4 Replies Latest reply on Jul 27, 2016 1:42 PM by jest4kicks

    UnDP for Cisco fault persists after fault has cleared

    jest4kicks

      Hey all,

       

      I'm designing a UnDP to alert us to faults from our Cisco IMC's.  I've been using the following link as a general guide.

      https://communities.cisco.com/docs/DOC-37197

       

      The guide describes two methods for polling this info; snmp traps, or standard snmp polling of the faults table.  I decided to try and use the table to avoid messing with snmp traps.

       

      To test, I setup a RAID on a lab server and then yanked one of the disks.  This produced the expected fault, and I was able to poll fault information from the table.  So far, so good.

       

       

      The problem surfaced after the disk was reinserted.  During RAID rebuild, the fault updated to reflect the new status.  Ok, cool.  But then the rebuild completed and the fault in the CIMC cleared... except that the the UnDP is still reporting the fault data.  The following screen cap is current, and the fault has definitely cleared on the CIMC side.

       

      I thought the CIMC might still be reporting the data, so I did an SNMP walk against the OIDs.  Nothing.  (I was previously using this same method when the fault was active and it reported successfully, as expected.)

       

      Does anyone know why the UnDP's are still reporting the previous status?  Is there a way to automatically clear it when the snmp client stops reporting it?

       

      Thanks!

        • Re: UnDP for Cisco fault persists after fault has cleared
          rickrocks

          Hello,

          Make sure when you add the Universal Device Poller, you set the polling interval.

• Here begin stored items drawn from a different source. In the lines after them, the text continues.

-- ==== Sys2Proof/Machine/OptOps.lean ====
section
/-! DEFINITION. What the optical ports do: interface levels (R447, R448), link states (R285, R286), counters and quarantines
(R290 to R292), routes (R294), sending and transit (R281 to R284, R295, R296). -/

namespace Sys2Proof.Machine

open Sys2Proof

/-! Interface levels (R447, R448). -/

/-- The entry for an interface in an image's levels, if it declares it. -/
def levelEntry (ls : List (BitVec 64)) (i : Nat) : Option (BitVec 64) :=
  if i = 0 then none else ls.find? (fun e => bits e 7 0 == i)

/-- Each side's level lies in the other's range; a side without an entry is not compatible (R448). -/
def levelsAgree : Option (BitVec 64) → Option (BitVec 64) → Bool
  | some a, some b =>
    let own (x : BitVec 64) : Nat := bits x 31 16
    let inside (x y : BitVec 64) : Bool := decide (bits y 47 32 ≤ own x) && decide (own x ≤ bits y 63 48)
    inside a b && inside b a
  | _, _ => false

/-- Levels of a running image; image 0 is the boot ROM. -/
def State.imageLevels (s : State) (i : Nat) : List (BitVec 64) :=
  if i = 0 then s.boot.romLevels
  else match tget none s.boot.loaded i with
    | some x => x.levels
    | none => []

/-! Links (R276, R285). -/

abbrev lkABSENT : Nat := 0
abbrev lkLIGHT : Nat := 1
abbrev lkTRAINING : Nat := 2
abbrev lkAUTH : Nat := 3
abbrev lkACTIVE : Nat := 4
abbrev lkDEGRADED : Nat := 5
abbrev lkQUARANTINED : Nat := 6

/-- Causes and counters (R290). -/
abbrev ctRETRY : Nat := 1
abbrev ctSTALL : Nat := 2
abbrev ctNARROW : Nat := 3
abbrev ctDISCARD : Nat := 4
abbrev ctTAG : Nat := 5
abbrev ctPROTOCOL : Nat := 6
abbrev ctAUTH_FAIL : Nat := 7
abbrev ctAUTH_TIMEOUT : Nat := 8
abbrev ctNOT_PERMITTED : Nat := 9
abbrev ctACK : Nat := 10
abbrev ctHOPS : Nat := 11
abbrev ctNO_ROUTE : Nat := 12

/-- Links into which the split in force divides a port (R276). -/
def State.portLinks (s : State) (p : Nat) : Nat :=
  match tget 0 s.op.split p with | 0 => 1 | 1 => 2 | 2 => 4 | _ => 0

/-- Lanes of a link of the split (R276). -/
def State.linkWidth (s : State) (l : Nat) : Nat := match s.portLinks (l / 4) with | 0 => 0 | n => 32 / n

/-- Restricted mode (R449). -/
def State.restricted (s : State) : Bool := s.o kFW_STATE == 3

/-- The link may leave ABSENT: the split makes it, it is enabled, the optical engines run, and the part is neither restricted,
fatal nor in reset (R276, R285, R293, R438, R467). -/
def State.linkLive (s : State) (l : Nat) : Bool :=
  decide (l < 64) && decide (l % 4 < s.portLinks (l / 4)) && !(s.link l).disabled && !s.restricted
    && decide (5 ≤ s.boot.stage) && !s.boot.holding && !s.fatal

def State.lkState (s : State) (l : Nat) : Nat := s.o (kOP_LINK_STATE l)
/-- ACTIVE or DEGRADED. -/
def State.linkUp (s : State) (l : Nat) : Bool := s.lkState l == lkACTIVE || s.lkState l == lkDEGRADED

def State.emitLink (s : State) (m : LinkOut) : State := { s with op := { s.op with out := s.op.out ++ [m] } }

/-- Retry-buffer flits and class buffer of each link (R281, R282). -/
def State.retrySize (s : State) (l : Nat) : Nat := 32768 / max 1 (s.portLinks (l / 4))
def State.classCredit (s : State) (l h : Nat) : Nat :=
  if h = 0 then 256 else (if h = 8 then 24576 else 1024) / max 1 (s.portLinks (l / 4))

It's under Show Advanced Options, expand this and input polling interval. Hope this helps.

            • Re: UnDP for Cisco fault persists after fault has cleared
              jest4kicks

              Hey Rick, I like your thinking, but I don't think it's an issue with the UnDP waiting to poll.  As I understand it, leaving the polling interval blank should default the UnDP to the default polling interval in NPM.  Additionally, the UnDP did report the updated status when the disk was reinserted and the RAID was rebuilding.

               

              Digging into this a little further, I noticed that the OIDs I polled this information from are no longer responding.  My theory is that the UnDP doesn't know what to update because it's no longer getting a response, and apparently the OID only responds when there's an active fault.

               

              Unless there's an option to clear a UnDP when it stops getting a response (which would introduce it's own set of problems), I think I'm stuck here.  May need to go the trap route, after all.